In 1910, Oos was brought into the spotlight when Germany's first passenger airship hangar was opened on the new local airfield. The hangar and its assets were auctioned off for 295.000 Deutsche Mark following the Treaty of Versailles; some parts are still used in an industrial sawmill in Auggen today. On 30 December 1944 one third of the buildings of Oos (i.e. about 300 houses) was destroyed or heavily damaged by bombs and Saint Dionysius Church was severely damaged as well. On 2 January 1945 another air raid caused extensive damage to the railway station of Oos and to various barracks nearby.

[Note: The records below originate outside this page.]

/-- R169, R176: the instructions on the own deque, in the issuing job's view. R170, R177, R184: a steal: the request holds a slot and the bank waits; the
victim gives the upper half of its bottom range, or a range of one; the answer is written to rd, the slot freed and the steal counted. Both halves of a split
range go to the top (log entry 41). -/
def Obligations.DequesAndSteals : Prop :=
  (∀ (s : State) (rd rs1 rs2 : Reg),
    let lo := (s.b.getX rs1).toNat % 2 ^ 32
    let hi := (s.b.getX rs2).toNat % 2 ^ 32
    let q := (s.coreAt (coreOf s.cur)).dq
    (s.b.poisX rs1 = false → s.b.poisX rs2 = false →
      (lo < hi → q.length < 64 → Ends (.dqpush rd rs1 rs2) s (DequeDone rd 1 (q ++ [⟨lo, hi, s.jid⟩]) s)) ∧
      (lo < hi → 64 ≤ q.length → Ends (.dqpush rd rs1 rs2) s (DequeDone rd 0 q s)) ∧
      (hi ≤ lo → Ends (.dqpush rd rs1 rs2) s (TakesTrap 5 (w64 (hi * 2 ^ 32 + lo)) s))) ∧
    ((∀ r ∈ q, r.job ≠ s.jid) → Ends (.dqpop rd) s (DequeDone rd 0 q s) ∧ Ends (.dqsplit rd) s (DequeDone rd 0 q s)) ∧
    (∀ pre r post, q = pre ++ r :: post → r.job = s.jid → (∀ x ∈ post, x.job ≠ s.jid) →
      Ends (.dqpop rd) s (DequeDone rd (w64 (r.hi * 2 ^ 32 + r.lo)) (pre ++ post) s) ∧
      (r.hi - r.lo < 2 ∨ 64 ≤ q.length → Ends (.dqsplit rd) s (DequeDone rd 0 q s)) ∧
      (2 ≤ r.hi - r.lo → q.length < 64 → let m := r.lo + (r.hi - r.lo) / 2
        Ends (.dqsplit rd) s (DequeDone rd 1 (pre ++ post ++ [⟨r.lo, m, r.job⟩, ⟨m, r.hi, r.job⟩]) s))) ∧
    Ends (.dqlen rd) s (DequeDone rd (w64 (q.filter fun r => r.job == s.jid).length) q s)) ∧
  (∀ (s u : State) (rd rs1 : Reg) (k slot bk job victim rd' : Nat) (ans : W64),
    let h := s.b.getX rs1
    (s.b.maskOn = false → s.b.poisX rs1 = false → fld h 28 36 = 0 → fld h 0 16 = s.modid.toNat → s.inPlace s.jid (fld h 16 2) (fld h 18 6) = true →
      (s.b.freeSlot = some slot → s.sqFreeTo s.cur = true → Ends (.dqsteal rd rs1) s fun t =>
        t.b = { s.b with slots := s.b.slots.add slot, slotJob := t.b.slotJob, st := .waiting, wait := .steal rd s.cur slot, since := s.cycles } ∧
        FMap.get 0 t.b.slotJob slot = s.jid ∧ SameMem s t ∧
        t.flight = s.flight ++ [.stealReq s.cur slot s.jid ((fld h 16 2 * 64 + fld h 18 6) * 16 + fld h 24 4)] ∧ OnlyBank { s with flight := t.flight } t) ∧
      (s.b.freeSlot = none ∨ s.sqFreeTo s.cur = false → Ends (.dqsteal rd rs1) s (SqFull h s))) ∧
    (s.takeFlight k = some (.stealReq bk slot job victim, u) →
      let c := s.coreAt victim
      ((∀ r ∈ c.dq, r.job ≠ job) → Ends (.stealRequestArrival k) s fun t => t.coreAt victim = c ∧ t.flight = u.flight ++ [.stealAns bk slot job 0]) ∧
      (∀ pre r post, c.dq = pre ++ r :: post → r.job = job → (∀ x ∈ pre, x.job ≠ job) → r.lo < r.hi → r.hi < 2 ^ 32 →
        let m := r.lo + (r.hi - r.lo) / 2
        Ends (.stealRequestArrival k) s fun t => t.flight = u.flight ++ [.stealAns bk slot job (w64 (r.hi * 2 ^ 32 + m))] ∧
          t.coreAt victim = { c with dq := pre ++ (if r.hi - r.lo = 1 then [] else [⟨r.lo, m, job⟩]) ++ post, given := c.given + 1 })) ∧
    (s.takeFlight k = some (.stealAns bk slot job ans, u) → (s.bankAt bk).st = .waiting → (s.bankAt bk).wait = .steal rd' bk slot → rd' < 32 →
      Ends (.stealAnswerArrival k) s fun t => (t.bankAt bk).st = .running ∧ (t.bankAt bk).pc = (s.bankAt bk).pc + 4 ∧
        HoldsX (.ofNat 32 rd') ans false (t.bankAt bk) ∧ (t.bankAt bk).slots.has slot = false ∧ t.flight = u.flight ∧
        (t.coreAt (coreOf bk)).taken = (s.coreAt (coreOf bk)).taken + (if ans = 0 then 0 else 1)))

/-- R99, R183, R184, R195: SEND, SENDU and SENDV buffer a message with its sender fields in an entry of the send queue, and reserve a reply slot where rd is
not x0; SQFULL where none is free. R195: the checks of a handle, in order, and the traps of those that fail. R196, R99: the first REPLY of an activation that
owes one is buffered, routed by MHDR1; without a debt, or with one buffered, it is discarded. -/
def Obligations.MessagesAreBuffered : Prop :=
  (∀ (s u : State) (rd rs1 rs2 : Reg) (vs2 : VReg) (ps : List LoadPiece), s.b.poisX rs1 = false → HandleOk s (s.b.getX rs1) → u.b = s.b → OnlyAccess s u →
    let v := s.b.getX rs1
    let n := fld v 57 6
    let slot := if rd = 0 then none else s.b.freeSlot
    let sender := bankNo s.cur * 2 ^ 28 + coreOf s.cur % 16 * 2 ^ 24 + s.ck % 64 * 2 ^ 18 + s.ck / 64 % 4 * 2 ^ 16 + s.modid.toNat
    let h1 := w64 (slot.isSome.toNat * 2 ^ 52 + slot.getD 0 * 2 ^ 48 + sender)
    let buffers (i : Instr) (h : W64) (pay : List (W64 × Bool)) : Prop :=
      (s.sqFreeTo s.cur = true → (rd ≠ 0 → s.b.freeSlot.isSome = true) → Ends i s fun t => OnlyAccess s t ∧ SameMem u t ∧ t.b.pc = s.b.pc + 4 ∧
        t.b.buf = s.b.buf ++ [⟨.send ⟨h, h1, pay.map Prod.fst, pay.map Prod.snd⟩ (slot.map fun k => (s.cur, k)), some (coreOf s.cur), bankNo s.cur == 4⟩] ∧
        (∀ k, slot = some k → t.b.slots = s.b.slots.add k ∧ FMap.get 0 t.b.slotJob k = s.jid) ∧ (slot = none → t.b.slots = s.b.slots) ∧
        OnlyX rd s.b { t.b with buf := s.b.buf, slots := s.b.slots, slotJob := s.b.slotJob } ∧ HoldsX rd (w64 (slot.getD 0)) false t.b) ∧
      (s.sqFreeTo s.cur = false ∨ (rd ≠ 0 ∧ s.b.freeSlot = none) → Ends i s fun t => SqFull h { u with clusters := t.clusters } t)
    (fld v 55 1 = 0 → s.mishap = .none → (0 < n → s.b.poisX rs2 = false) → payPlaces rs2 n 0 (s.b.getX rs2) s = .ok u ps → u.Calm →
      let pay := ps.map fun q => (u.dwAt q.2.1, u.poisAt q.2.1 8)
      buffers (.send rd rs1 rs2) v pay ∧ buffers (.sendu rd rs1 rs2) (v ||| (1#64 <<< 55)) pay) ∧
    (u = s → vs2.val + (n + 3) / 4 ≤ 15 → vs2 ≠ 15 →
      buffers (.sendv rd rs1 vs2) v ((List.range n).map fun i => (dwOf (s.b.getV (vs2 + i / 4)) (i % 4), dwPois (s.b.poisV (vs2 + i / 4)) (i % 4))))) ∧
  (∀ (s : State) (rd rs1 rs2 : Reg), s.b.poisX rs1 = false → s.b.poisX rs2 = false →
    let h := s.b.getX rs1
    let bad := fld h 63 1 = 1 ∨ fld h 56 1 = 1 ∨ 32 < fld h 57 6
    let stray := fld h 28 15 ≠ s.jid ∨ s.inPlace s.jid (fld h 16 2) (fld h 18 6) = false
    let unknown := fld h 43 12 = 0xFFF ∨ ((s.jobAt s.jid).handler (fld h 43 12)).isNone = true
    (bad ∨ fld h 55 1 = 1 → Ends (.send rd rs1 rs2) s (TakesTrap 5 h s)) ∧ (bad → Ends (.sendu rd rs1 rs2) s (TakesTrap 5 h s)) ∧
    (¬ bad → fld h 0 16 = s.modid.toNat → stray → fld h 55 1 = 0 → Ends (.send rd rs1 rs2) s (TakesTrap 4 h s)) ∧
    (¬ bad → fld h 0 16 = s.modid.toNat → ¬ stray → unknown → fld h 55 1 = 0 → Ends (.send rd rs1 rs2) s (TakesTrap 5 h s))) ∧
  (∀ (s : State) (rs1 : Reg) (vs2 : VReg), vs2 ≠ 15 →
    let req := s.b.msg.m.h1
    let v := s.b.getX rs1
    let n := min (min (fld v 57 6) 32) (4 * (15 - vs2.val))
    (fld req 52 1 = 0 ∨ s.b.reply.isSome = true → Ends (.reply rs1 vs2) s (WritesPc (s.b.pc + 4) s)) ∧
    (fld req 52 1 = 1 → s.b.reply = none → Ends (.reply rs1 vs2) s fun t => OnlyBank s t ∧ SameMem s t ∧ t.b.pc = s.b.pc + 4 ∧
      { t.b with reply := none, pc := s.b.pc } = s.b ∧ ∃ m, t.b.reply = some m ∧
        fld m.h0 0 16 = fld req 0 16 ∧ fld m.h0 16 2 = fld req 16 2 ∧ fld m.h0 18 6 = fld req 18 6 ∧ fld m.h0 24 4 = fld req 24 4 ∧
        fld m.h0 56 1 = 1 ∧ fld m.h1 48 4 = fld req 48 4 ∧ fld m.h1 53 3 = fld req 28 3 ∧ fld m.h1 52 1 = 0 ∧
        (s.b.poisX rs1 = true ∨ fld v 43 12 = 0xFFF → fld m.h0 43 12 = 0xFFF ∧ fld m.h0 57 6 = 0 ∧ m.pay = []) ∧
        (s.b.poisX rs1 = false → fld v 43 12 ≠ 0xFFF → fld m.h0 43 12 = fld v 43 12 ∧ fld m.h0 55 1 = fld v 55 1 ∧ fld m.h0 57 6 = n ∧
          m.pay = (List.range n).map (fun i => dwOf (s.b.getV (vs2 + i / 4)) (i % 4)) ∧
          m.pois = (List.range n).map fun i => dwPois (s.b.poisV (vs2 + i / 4)) (i % 4))))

Following World War II, the Baden-Oos airfield has become popular with gliders. After the opening of the Karlsruhe/Baden-Baden Airport in 1997, it was repurposed as an airport for the local aviation clubs. Large parts of the resulting free space were turned into commercial and industrial zones, increasing Oos' relevance as an industrial location.

Businesses located in Oos include Grenke AG, Eaton Germany GmbH, producer of alternative medicines Heel and cosmetics producer Sans Souci.

The "Europäische Medien- und Event-Akademie" (EurAka) is located in the Cité district, which was formerly inhabited by members of the French occupying forces and their families. In November 2006, the shopping mall "Shopping Cité" was opened along with a new local government building containing agencies for family, social work, youth and employment. In 2015, a Multiplex cinema was opened in the district.

Baden-Oos is home to the multiple German champion and cup winning chess club OSG Baden-Baden.

== In popular culture ==

Oos has a fictional resident in the form of Major Grubert, the main character in a series of comics by the French artist Jean Giraud, alias Moebius.